/-- TYD registers (R370, R371, R372, R373, R374). -/
def rowsTyd : List RegRow :=
  [⟨0x78, 1, 0x40, 1, 4, 0xc0ffffff, 0x0, 0x0, 0x0, 0x80000000, false, 0x71814⟩,
   ⟨0x78, 1, 0x44, 1, 4, 0x0, 0x0, 0x0, 0x0, 0x0, false, 0x0⟩,
   ⟨0x78, 1, 0x48, 1, 4, 0x7fffff, 0x0, 0x0, 0x0, 0x0, false, 0x0⟩,
   ⟨0x78, 1, 0x4c, 1, 4, 0x0, 0x0, 0x0, 0x0, 0x0, false, 0x0⟩,
   ⟨0x78, 1, 0x50, 1, 4, 0x7fffff, 0x0, 0x0, 0x0, 0x0, false, 0x0⟩,
   ⟨0x78, 1, 0x54, 1, 4, 0x0, 0x0, 0x0, 0x0, 0x0, false, 0x0⟩,
   ⟨0x78, 1, 0x58, 1, 4, 0x0, 0x0, 0x0, 0x0, 0x0, false, 0x0⟩,
   ⟨0x78, 1, 0x5c, 1, 4, 0x0, 0x0, 0xffffff, 0x0, 0x0, false, 0x0⟩,
   ⟨0x78, 1, 0x60, 1, 4, 0x0, 0x0, 0xffffffff, 0x0, 0x0, false, 0x0⟩,
   ⟨0x78, 1, 0x64, 1, 4, 0x0, 0x0, 0xffffffff, 0x0, 0x0, false, 0x0⟩,
   ⟨0x78, 1, 0x68, 1, 4, 0x0, 0x0, 0x0, 0x0, 0x0, false, 0x0⟩,
   ⟨0x78, 1, 0x6c, 1, 4, 0x0, 0x0, 0x0, 0x0, 0x0, false, 0x0⟩,
   ⟨0x7a, 1, 0x40, 1, 4, 0xffff, 0x0, 0x0, 0x0, 0x0, false, 0x1e0⟩,
   ⟨0x7a, 1, 0x44, 1, 4, 0x0, 0x0, 0xffffffff, 0x0, 0x0, false, 0x0⟩,
   ⟨0x7a, 1, 0x800, 64, 16, 0x1fffff, 0x0, 0x0, 0xc0000000, 0x0, false, 0x0⟩,
   ⟨0x7a, 1, 0x804, 64, 16, 0xffff, 0x0, 0x0, 0x0, 0x0, false, 0x0⟩,
   ⟨0x7a, 1, 0x808, 64, 16, 0x0, 0x0, 0x0, 0x0, 0x0, false, 0x0⟩,
   ⟨0x7a, 1, 0x80c, 64, 16, 0x0, 0x0, 0x0, 0x0, 0x0, false, 0x0⟩,
   ⟨0x7b, 1, 0x40, 8, 16, 0x80000fff, 0x0, 0x0, 0x0, 0x0, false, 0xa01⟩,
   ⟨0x7b, 1, 0x44, 8, 16, 0x0, 0x0, 0x0, 0x0, 0x0, false, 0x0⟩,
   ⟨0x7b, 1, 0x48, 8, 16, 0x0, 0x0, 0x0, 0x0, 0x0, false, 0x0⟩,
   ⟨0x7b, 1, 0x4c, 8, 16, 0x0, 0x0, 0x0, 0x0, 0x0, false, 0x0⟩,
   ⟨0x79, 1, 0x800, 512, 4, 0xf00007ff, 0x0, 0x0, 0x0, 0x0, true, 0x0⟩,
   ⟨0x79, 1, 0x40, 1, 4, 0x0, 0x0, 0x0, 0x0, 0x0, false, 0x0⟩] ++
  [⟨0x7c, 1, 0x40, 3, 4, 0xffffffff, 0x0, 0x0, 0x0, 0x0, false, 0x0⟩,
   ⟨0x7c, 1, 0x4c, 1, 4, 0xffff, 0x0, 0x0, 0x0, 0x0, false, 0x10⟩,
   ⟨0x7c, 1, 0x50, 1, 4, 0x0, 0x0, 0x0, 0x0, 0x0, false, 0x0⟩,
   ⟨0x7c, 1, 0x54, 1, 4, 0x0, 0x0, 0x0, 0x0, 0x0, false, 0x0⟩,
   ⟨0x7c, 1, 0x58, 1, 4, 0x0, 0x0, 0x0, 0x0, 0x0, false, 0x0⟩,
   ⟨0x7c, 1, 0x5c, 3, 4, 0x0, 0x0, 0x0, 0x0, 0x0, false, 0x0⟩,
   ⟨0x7d, 1, 0x100, 540, 4, 0x0, 0x0, 0x0, 0x0, 0x0, false, 0x0⟩]

/-- PRT registers (R256). -/
def rowsPrt : List RegRow :=
  [⟨0x80, 32, 0x40, 1, 4, 0xc01f0000, 0x0, 0x0, 0x0, 0x0, true, 0x0⟩,
   ⟨0x80, 32, 0x44, 1, 4, 0xfffe03ff, 0x0, 0x0, 0x0, 0x0, true, 0x18f00000⟩,
   ⟨0x80, 32, 0x48, 1, 4, 0xc3000000, 0x0, 0x0, 0x0, 0x0, true, 0x0⟩,
   ⟨0x80, 32, 0x4c, 1, 4, 0xc3010000, 0x0, 0x0, 0x0, 0x0, true, 0x10000⟩,
   ⟨0x80, 32, 0x50, 1, 4, 0xffffffff, 0x0, 0x0, 0x0, 0x0, true, 0xffffffff⟩,
   ⟨0x80, 32, 0x54, 1, 4, 0x0, 0x0, 0x0, 0x0, 0x0, false, 0x0⟩,
   ⟨0x80, 32, 0x58, 1, 4, 0x0, 0x0, 0x0, 0x0, 0x0, false, 0x0⟩,
   ⟨0x80, 32, 0x5c, 1, 4, 0x0, 0x0, 0xffffffff, 0x0, 0x0, false, 0x0⟩,
   ⟨0x80, 32, 0x60, 1, 4, 0x0, 0x0, 0xffffffff, 0x0, 0x0, false, 0x0⟩,
   ⟨0x80, 32, 0x80, 16, 4, 0x0, 0x0, 0xffffffff, 0x0, 0x0, false, 0x0⟩,
   ⟨0x80, 32, 0xc0, 1, 4, 0xff0f01ff, 0x0, 0x0, 0x0, 0x0, true, 0x4020064⟩,
   ⟨0x80, 32, 0xc4, 1, 4, 0x0, 0x0, 0x0, 0x0, 0x0, false, 0x0⟩]
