-- ==== Sys2Proof/Machine/ChiselMoves.lean ====
section
/-! DEFINITION. The move-slot instructions of a Chisel core (09_chisel_instructions.md R203, R204). -/

namespace Sys2Proof.Machine

open Sys2Proof

/-- Rank of a slot among the results of one instruction (R202). -/
def slotRank : MoveSlot → Nat
  | .x => 1
  | .y => 2

/-- A load by a move slot: `k` puts the loaded word in flight. -/
def State.loadSlot (s : State) (p : Nat) (slot : MoveSlot) (v : Nat) (k : Word → State → State) : Option State × Bool :=
  let (a, s) := s.useAddress p (slotRank slot) (mptr v) (mmode v)
  match s.loadFrom p (dataPlace p slot a) with
  | (none, _) => (none, true)
  | (some w, s) => (some (k w s), false)

/-- A store of `w` by a move slot. -/
def State.storeSlot (s : State) (p : Nat) (slot : MoveSlot) (v : Nat) (w : Word) : Option State × Bool :=
  let (a, s) := s.useAddress p (slotRank slot) (mptr v) (mmode v)
  (s.storeTo p (slotRank slot) (dataPlace p slot a) w, false)

/-- LD (R203). -/
def execLd (p : Fin 17) (slot : MoveSlot) (s : State) : Res :=
  s.move p 1 slot fun v s => s.loadSlot p slot v fun w s => s.launchD p (slotRank slot) (mreg v) w

/-- ST (R203). -/
def execSt (p : Fin 17) (slot : MoveSlot) (s : State) : Res :=
  s.move p 2 slot fun v s =>
    let (d, s) := s.readD p (mreg v)
    s.storeSlot p slot v d

/-- LDA (R203): address registers P0 to P7 and M0 to M7 by number. -/
def execLda (p : Fin 17) (slot : MoveSlot) (s : State) : Res :=
  s.move p 3 slot fun v s =>
    s.loadSlot p slot v fun w s => s.launchNamed p (slotRank slot) (mreg v) (w.toNat % 65536)

/-- STA (R203). -/
def execSta (p : Fin 17) (slot : MoveSlot) (s : State) : Res :=
  s.move p 4 slot fun v s =>
    let (a, s) := s.readNamed p (mreg v)
    s.storeSlot p slot v (extendNamed (mreg v) a)

/-- UPD (R203). -/
def execUpd (p : Fin 17) (slot : MoveSlot) (s : State) : Res :=
  s.move p 5 slot fun v s => (some (s.useAddress p (slotRank slot) (mptr v) (mmode v)).2, false)

/-- IOLD (R203). -/
def execIold (p : Fin 17) (slot : MoveSlot) (s : State) : Res :=
  s.move p 6 slot fun v s =>
    let (w, s) := s.ioRead p (v % 128)
    (some (s.launchD p (slotRank slot) (mreg v) w), false)

/-- IOST (R203). -/
def execIost (p : Fin 17) (slot : MoveSlot) (s : State) : Res :=
  s.move p 7 slot fun v s =>
    let (d, s) := s.readD p (mreg v)
    (s.storeTo p (slotRank slot) (.io (v % 128)) d, false)

end Sys2Proof.Machine
end

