-- ==== Sys2Proof/Machine/NetStreams.lean ====
section
/-! DEFINITION. AES67 streams (13_network_and_tether.md R296 to R304): the media clock, packets received and sent, and the
commands that open and close streams. -/

namespace Sys2Proof.Machine

open Sys2Proof

/-! ### The media clock (R297) -/

/-- M of the tick whose station time is `t`, and whether the tick carries stream samples. At 96 kHz the tick count at 96 kHz
is rounded under R52 and every other tick has an integer M. -/
def State.mediaClock (s : State) (t : Nat) : Nat × Bool :=
  if s.plb.fast then
    let x := (roundEven 32 ((t * 96000 : Nat) : Int)).toNat
    (x / 2 % 2 ^ 32, x % 2 == 0)
  else ((roundEven 32 ((t * 48000 : Nat) : Int)).toNat % 2 ^ 32, true)

/-- A difference of media clock values as a signed 32-bit number. -/
def mDiff (a b : Nat) : Int := (BitVec.ofNat 32 (2 ^ 32 + a % 2 ^ 32 - b % 2 ^ 32)).toInt

/-! ### Receive (R298, R299) -/

def State.onRxs (s : State) (st : Nat) (f : RxStream → RxStream) : State :=
  s.onNet fun n => { n with rx := match mfind n.rx st with
    | some x => mins n.rx st (f x)
    | none => n.rx }

/-- A field of stream `st`. -/
def strmFld (f : Fld) (st : Nat) : Fld := f.sh (0x10 * st)

/-- The samples of a packet for position `i`: one word per channel (R58, R296). -/
def packetWords (d : List Word) (payload : List Byte) (i : Nat) : List Word :=
  let w := dWidth d
  (List.range (dChannels d)).map fun c => inCode (8 * w) (beAt payload ((i * dChannels d + c) * w) w)

/-- The words of a stream for the index in progress are delivered. At 96 kHz they pass through the interpolator, whose
coefficients are not printed, so the values are free. -/
def State.deliverStream (s : State) (d : List Word) (ws : List Word) : State :=
  (List.range ws.length).foldl (fun s c =>
    let (v, s) := if s.plb.fast then s.free 72 else (ws.getD c 0, s)
    s.deliver (544 + dChBase d + c) (some v) s.idx s.trs.now) s

/-- The channels of a stream count a late sample (R111). -/
def State.lateStream (s : State) (d : List Word) : State :=
  (List.range (dChannels d)).foldl (fun s c => s.count 0 (544 + dChBase d + c) 1 0) s

/-- What became of one sample of a packet. -/
structure SampleFate where
  used : Bool
  late : Bool
  early : Bool
  deriving DecidableEq, Repr

/-- Position `i` of a packet of stream `st` whose samples begin at media clock value `m0` (R298); `inj`: as if received at
D_n (R322). -/
def State.rxSample (s : State) (st m0 i : Nat) (payload : List Byte) (inj : Bool) : SampleFate × State :=
  match mfind s.net.rx st with
  | none => (⟨false, false, false⟩, s)
  | some x =>
    let m := (m0 + i) % 2 ^ 32
    if x.filled.contains m then (⟨false, false, false⟩, s)
    else
      let (now, whole) := s.mediaClock s.plb.tickTime
      let diff := mDiff m now
      let ws := packetWords x.desc payload i
      if 4800 < diff then (⟨false, false, true⟩, s)
      else if 0 < diff ∧ ¬ inj then
        (⟨true, false, false⟩, s.onRxs st fun x => { x with due := x.due ++ [(m, ws)], filled := m :: x.filled })
      else
        let open' : Bool := match s.tick s.idx with | some t => t.dl.isNone | none => false
        if diff = 0 ∧ whole ∧ open' ∧ ¬ inj then
          (⟨true, false, false⟩, (s.onRxs st fun x => { x with filled := m :: x.filled, last := true }).deliverStream x.desc ws)
        else (⟨false, true, false⟩, s.lateStream x.desc)

/-- The low-rate fields of RXS_LOST: path A above path B (R319). -/
def lostFld (b : Nat) : Fld := if b = 0 then ⟨RXS_LOST, 31, 16⟩ else ⟨RXS_LOST, 15, 0⟩

/-- A gap in the sequence numbers of path `b` (R299). -/
def State.seqGap (s : State) (st b seq : Nat) : State :=
  let last := match mfind s.net.rx st with | some x => if b = 0 then x.seqA else x.seqB | none => none
  let s := match last with
    | some l =>
      let gap := (seq + 65535 - l) % 65536
      if 0 < gap ∧ gap < 32768 then (s.bump (strmFld (lostFld b) st) gap).evt 0xC2 1 else s
    | none => s
  let t := s.time
  s.onRxs st fun x => if b = 0 then { x with seqA := some seq, timeA := some t } else { x with seqB := some seq, timeB := some t }

/-- A packet of receive stream `st` on path `b` (R298, R299). -/
def State.rxPacket (s : State) (st b : Nat) (k : RtpPacket) : State :=
  match mfind s.net.rx st with
  | none => s
  | some x =>
    let d := x.desc
    if k.pt ≠ dPt d ∨ k.payload.length ≠ dPayload d then s.bump (strmFld RXS_BAD_MALFORMED st)
    else
      let lowest := match s.net.rx with | (i, _) :: _ => i == st | [] => false
      let (inj, s) := if lowest then s.takeInj 0xC2 0 else (false, s)
      let s := s.seqGap st b k.seq.toNat
      let now := (s.mediaClock s.plb.tickTime).1
      let s := s.onRxs st fun x => { x with filled := x.filled.filter fun m => decide (-(2 ^ 30) < mDiff m now) }
      let m0 := (2 ^ 32 + k.ts.toNat - dRtpOfs d + dLinkOfs d) % 2 ^ 32
      let (f, s) := (List.range (dSamples d)).foldl (fun (a : SampleFate × State) i =>
        let (g, s) := a.2.rxSample st m0 i k.payload inj
        (⟨a.1.used || g.used, a.1.late || g.late, a.1.early || g.early⟩, s)) (⟨false, false, false⟩, s)
      let s := if f.used then s.wr (RXS_PKTS + 0x10 * st) (s.rd (RXS_PKTS + 0x10 * st) + 1) else s
      let s := if f.late then (s.bump (strmFld RXS_BAD_LATE st)).evt 0xC2 0 else s
      if f.early then s.bump (strmFld RXS_BAD_EARLY st) else s

/-- AES67_PACKET_RECEIVE (R296, R298). -/
def execAes67PacketReceive (port : Fin 4) (pkt : RtpPacket) (s : State) : Res :=
  if ¬ s.netEn port then .next s
  else match s.rxMatch port pkt.srcIp.toNat pkt.dstIp.toNat pkt.srcPort.toNat pkt.dstPort.toNat with
    | none => .next (s.rxDrop port)
    | some (st, b) =>
      if pkt.version ≠ 2 ∨ pkt.padding then .next (s.rxDrop port) else .next (s.rxPacket st b pkt)

/-- Receive streams at the tick of the index in progress (R298): samples due are present. -/
def State.netRxTick (s : State) : State :=
  let (now, whole) := s.mediaClock s.plb.tickTime
  s.net.rx.foldl (fun s r =>
    let st := r.1
    let x := r.2
    if whole then
      let hit := x.due.find? fun e => e.1 == now
      let s := s.onRxs st fun x => { x with
        due := x.due.filter fun e => decide (0 < mDiff e.1 now)
        last := hit.isSome }
      match hit with
      | some (_, ws) => s.deliverStream x.desc ws
      | none => s
    else if x.last then s.deliverStream x.desc (List.replicate (dChannels x.desc) 0) else s) s

/-! ### Transmit (R300) -/

/-- A transmit stream uses sink `544 + c`. -/
def usesChannel (d : List Word) (c : Nat) : Bool := decide (dChBase d ≤ c) && decide (c < dChBase d + dChannels d)

/-- Sink `k` (544 to 1055) is taken for index `n`, once for every stream that sends it. -/
def State.netTake (s : State) (k n : Nat) : State :=
  let c := k - 544
  if (s.net.tx ++ s.net.closing).any fun t => usesChannel t.2.desc c then
    let (w, s) := s.takeSink k n
    let (m, whole) := s.mediaClock (if n = s.idx then s.plb.tickTime else s.plb.prevTime)
    if ¬ whole then s
    else
      let (w, s) := if s.plb.fast then s.free 72 else (w, s)
      let keep (e : Nat) : Bool := decide (e / 2 ^ 32 ≠ c) || decide (mDiff m (e % 2 ^ 32) < 256)
      s.onNet fun x => { x with taken := mins (mkeep keep x.taken) (c * 2 ^ 32 + m) w }
  else s

/-- The word taken from channel `c` at media clock value `m`. -/
def State.takenAt (s : State) (c m : Nat) : Option Word := mfind s.net.taken (c * 2 ^ 32 + m % 2 ^ 32)

/-- The first packet start at or after `x.next` whose samples have all been taken (R300). -/
def State.packetStart (s : State) (x : TxStream) : Option Nat :=
  let d := x.desc
  ((List.range 512).map fun j => (x.next + j) % 2 ^ 32).find? fun m =>
    m % dSamples d == 0 && (List.range (dSamples d)).all fun i =>
      (List.range (dChannels d)).all fun c => (s.takenAt (dChBase d + c) (m + i)).isSome

/-- The samples of a packet as bytes, big-endian and interleaved, and how many saturated (R56, R296). -/
def State.packetBytes (s : State) (d : List Word) (m : Nat) : List Byte × Nat :=
  let w := dWidth d
  let codes := (List.range (dSamples d)).flatMap fun i => (List.range (dChannels d)).map fun c =>
    outCode (8 * w) ((s.takenAt (dChBase d + c) (m + i)).getD 0)
  (codes.flatMap fun p => beBytes w (BitVec.ofInt (8 * w) p.1).toNat, (codes.filter fun p => p.2).length)

/-- PCP and DSCP of a stream of class `c` (R291). -/
def State.streamQos (s : State) (c : Nat) : Nat × Nat × Nat :=
  match c with
  | 0 => (3, 5, s.fld NET_QOS_DSCP_C0)
  | 1 => (4, 4, s.fld NET_QOS_DSCP_C1)
  | _ => (5, 0, s.fld NET_QOS_DSCP_C2)

/-- Send the packet of stream `st` that starts at media clock value `m` (R300). The standby keeps the counters and sends
nothing (01 R21). -/
def State.sendPacket (s : State) (st : Nat) (x : TxStream) (m : Nat) : State :=
  let d := x.desc
  let (bs, clips) := s.packetBytes d m
  let s := if 0 < clips then s.bump (whole (TXS_CLIP + 0x10 * st)) clips else s
  let s := s.wr (TXS_PKTS + 0x10 * st) (s.rd (TXS_PKTS + 0x10 * st) + 1)
  if ¬ s.sends then s
  else
    let rtp := beBytes 2 (0x8000 + dPt d) ++ beBytes 2 x.seq ++ beBytes 4 ((m + dRtpOfs d) % 2 ^ 32) ++ beBytes 4 (dSrc d)
    let (q, pcp, dscp) := s.streamQos (dClass d)
    (dPaths d).foldl (fun s b =>
      let (u, s) := s.udp (dSrcPort d b.1) (dDstPort d b.1) (rtp ++ bs)
      let (ok, s) := s.sendIp b.2 q (dDstIp d b.1) 17 dscp pcp u
      if ok then s else (s.bump (whole (TXS_DROP + 0x10 * st))).evt 0xC3 0) s

/-- AES67_PACKET_SEND (R300, R304): a closed stream still sends a packet whose first sample does not follow its close. -/
def execAes67PacketSend (st : Fin 128) (s : State) : Res :=
  let step (x : TxStream) (m : Nat) : TxStream := { x with next := (m + dSamples x.desc) % 2 ^ 32, seq := (x.seq + 1) % 65536 }
  match mfind s.net.closing st with
  | some x =>
    match s.packetStart x, x.close with
    | some m, some c =>
      if mDiff m c ≤ 0 then
        .next ((s.onNet fun n => { n with closing := mins n.closing st (step x m) }).sendPacket st x m)
      else .next (s.onNet fun n => { n with closing := mdel n.closing st })
    | _, _ => .next s
  | none =>
    match mfind s.net.tx st with
    | none => .next s
    | some x =>
      match s.packetStart x with
      | none => .next s
      | some m => .next ((s.onNet fun n => { n with tx := mins n.tx st (step x m) }).sendPacket st x m)

/-! ### Opening and closing (R302 to R304) -/

/-- The summary and status registers of the streams follow (R319). -/
def State.refreshStreams (s : State) : State :=
  let stat (d : List Word) := 2 ^ 31 + (if dRed d then 2 ^ 30 else 0) + dClass d * 2 ^ 26 + dChannels d
  let rx := s.net.rx
  let tx := s.net.tx
  let chans (l : List (List Word)) := ((List.range 512).filter fun c => l.any fun d => usesChannel d c).length
  let s := s.wrN NET_STRM_SUM (rx.length * 2 ^ 24 + chans (rx.map fun r => r.2.desc))
  let s := s.wrN (NET_STRM_SUM + 0x1000) (tx.length * 2 ^ 24 + chans (tx.map fun r => r.2.desc))
  let s := (List.range 128).foldl (fun s i =>
    s.wrN (RXS_STAT + 0x10 * i) (match mfind rx i with | some x => stat x.desc | none => 0)) s
  (List.range 128).foldl (fun s i =>
    s.wrN (TXS_STAT + 0x10 * i) (match mfind tx i with | some x => stat x.desc | none => 0)) s

/-- Data rate of port `p` in kb/s (R288, R303). -/
def State.portRate (s : State) (p : Nat) : Nat :=
  match s.fld (netFld NET_PORT_CTRL_MODE p) with | 0 => 1000000 | 2 => 25000000 | _ => 10000000

/-- Bandwidth of a stream on port `p`, in kb/s (R303). -/
def State.bandwidth (s : State) (d : List Word) (p : Nat) : Nat :=
  (dPayload d + 78 + 4 * s.fld (netFld NET_PORT_CTRL_VLAN_EN p)) * 8 * 1000 / dMicros d

/-- The checks of R303 after the descriptor has been read: the code and AUX of the first that fails. -/
def State.streamCheck (s : State) (tx : Bool) (st : Nat) (d : List Word) : Option (Nat × Nat) :=
  let opened := (if tx then s.net.tx.map fun r => (r.1, r.2.desc) else s.net.rx.map fun r => (r.1, r.2.desc))
  let use (p : Nat) := ((d :: opened.map fun r => r.2).map fun e =>
    ((dPaths e).filter fun b => b.2 == p).length * s.bandwidth e p).sum
  let limit (p : Nat) := s.portRate p * max 1 (min 95 (s.fld (netFld NET_PORT_CTRL_MEDIA_PCT p))) / 100
  if dPtime d = 3 then some (0x02, 0x01)
  else if dChannels d = 0 ∨ 64 < dChannels d ∨ 1440 < dPayload d then some (0x02, 0x02)
  else if ¬ tx ∧ (dLinkOfs d < dSamples d ∨ 4800 < dLinkOfs d) then some (0x02, 0x03)
  else if dPt d < 96 then some (0x02, 0x04)
  else if ((dPaths d).any fun b => s.fld (netFld NET_PORT_CTRL_EN b.2) == 0) ∨ (dRed d ∧ dPortA d = dPortB d) then
    some (0x02, 0x05)
  else if 512 < dChBase d + dChannels d then some (0x13, 0x10)
  else if ¬ tx ∧ opened.any fun r =>
      decide (dChBase r.2 < dChBase d + dChannels d) && decide (dChBase d < dChBase r.2 + dChannels r.2) then some (0x13, 0x11)
  else if opened.any fun r => r.1 == st then some (0x13, 0x12)
  else if ¬ tx ∧ opened.any fun r => (dPaths r.2).any fun a => (dPaths d).any fun b =>
      a.2 == b.2 && dDstIp r.2 a.1 == dDstIp d b.1 && dDstPort r.2 a.1 == dDstPort d b.1 then some (0x13, 0x13)
  else match (dPaths d).find? fun b => decide (limit b.2 < use b.2) with
    | some b => some (0x10, 0x20 + use b.2 % 2 ^ 24 * 256)
    | none => none

/-- Read the descriptor at global word address `a`; word 2 only where RED is 1 (R301). -/
def State.readDesc (s : State) (a : Nat) : Option (List Word) × State :=
  match State.burstRead 5 2 0 a s with
  | (some [w0, w1], s) =>
    let red := w0.getLsbD 60
    match State.burstRead 5 (if red then 2 else 1) (if red then 2 else 0) (a + if red then 2 else 3) s with
    | (some [w2, w3], s) => (some [w0, w1, w2, w3], s)
    | (some [w3], s) => (some [w0, w1, 0, w3], s)
    | (_, s) => (none, s)
  | (_, s) => (none, s)

/-- STREAM_OPEN (R302 to R304). -/
def execStreamOpen (s : State) : Res :=
  s.runCmd 0x70 fun c s =>
    let tx := (c.word 1).getLsbD 63
    let st := c.bits 1 62 56
    match s.readDesc (c.bits 1 22 0) with
    | (none, s) => s.completeCmd c { primary := 0x02, aux := 0x01 }
    | (some d, s) =>
      match s.streamCheck tx st d with
      | some (code, aux) => s.completeCmd c { primary := code, aux := aux }
      | none =>
        let m := (s.mediaClock s.plb.tickTime).1
        let s := s.onNet fun n =>
          if tx then { n with tx := mins n.tx st ⟨d, m, 0, none⟩, closing := mdel n.closing st }
          else { n with rx := mins n.rx st ⟨d, none, none, none, none, [], [], false⟩ }
        let s := if tx then s else s.reportStream d 4
        s.refreshStreams.completeCmd c { primary := 0 }

/-- STREAM_CLOSE (R302 to R304). -/
def execStreamClose (s : State) : Res :=
  s.runCmd 0x71 fun c s =>
    let tx := (c.word 1).getLsbD 63
    let st := c.bits 1 62 56
    let bad (s : State) := s.completeCmd c { primary := 0x13, aux := 0x12 }
    if tx then
      match mfind s.net.tx st with
      | none => bad s
      | some x =>
        let m := (s.mediaClock s.plb.tickTime).1
        (s.onNet fun n => { n with tx := mdel n.tx st, closing := mins n.closing st { x with close := some m } }).refreshStreams.completeCmd
          c { primary := 0 }
    else
      match mfind s.net.rx st with
      | none => bad s
      | some x =>
        ((s.reportStream x.desc 3).onNet fun n => { n with rx := mdel n.rx st }).refreshStreams.completeCmd c { primary := 0 }

/-- The channels of the open receive streams (05 R104): first channel and count. -/
def State.rxSets (s : State) : List (Nat × Nat) := s.net.rx.map fun r => (dChBase r.2.desc, dChannels r.2.desc)

end Sys2Proof.Machine
end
■ ■ ■
:: WORK ORDER ::
Output exactly one stretch of the listing: from the line containing "follow (R319). -/" through the line containing "((dPaths e).filter fun", both end lines included.

:: SOLUTION TO THIS PROBLEM ::
/-- The summary and status registers of the streams follow (R319). -/
def State.refreshStreams (s : State) : State :=
  let stat (d : List Word) := 2 ^ 31 + (if dRed d then 2 ^ 30 else 0) + dClass d * 2 ^ 26 + dChannels d
  let rx := s.net.rx
  let tx := s.net.tx
  let chans (l : List (List Word)) := ((List.range 512).filter fun c => l.any fun d => usesChannel d c).length
  let s := s.wrN NET_STRM_SUM (rx.length * 2 ^ 24 + chans (rx.map fun r => r.2.desc))
  let s := s.wrN (NET_STRM_SUM + 0x1000) (tx.length * 2 ^ 24 + chans (tx.map fun r => r.2.desc))
  let s := (List.range 128).foldl (fun s i =>
    s.wrN (RXS_STAT + 0x10 * i) (match mfind rx i with | some x => stat x.desc | none => 0)) s
  (List.range 128).foldl (fun s i =>
    s.wrN (TXS_STAT + 0x10 * i) (match mfind tx i with | some x => stat x.desc | none => 0)) s

/-- Data rate of port `p` in kb/s (R288, R303). -/
def State.portRate (s : State) (p : Nat) : Nat :=
  match s.fld (netFld NET_PORT_CTRL_MODE p) with | 0 => 1000000 | 2 => 25000000 | _ => 10000000

/-- Bandwidth of a stream on port `p`, in kb/s (R303). -/
def State.bandwidth (s : State) (d : List Word) (p : Nat) : Nat :=
  (dPayload d + 78 + 4 * s.fld (netFld NET_PORT_CTRL_VLAN_EN p)) * 8 * 1000 / dMicros d

/-- The checks of R303 after the descriptor has been read: the code and AUX of the first that fails. -/
def State.streamCheck (s : State) (tx : Bool) (st : Nat) (d : List Word) : Option (Nat × Nat) :=
  let opened := (if tx then s.net.tx.map fun r => (r.1, r.2.desc) else s.net.rx.map fun r => (r.1, r.2.desc))
  let use (p : Nat) := ((d :: opened.map fun r => r.2).map fun e =>
    ((dPaths e).filter fun b => b.2 == p).length * s.bandwidth e p).sum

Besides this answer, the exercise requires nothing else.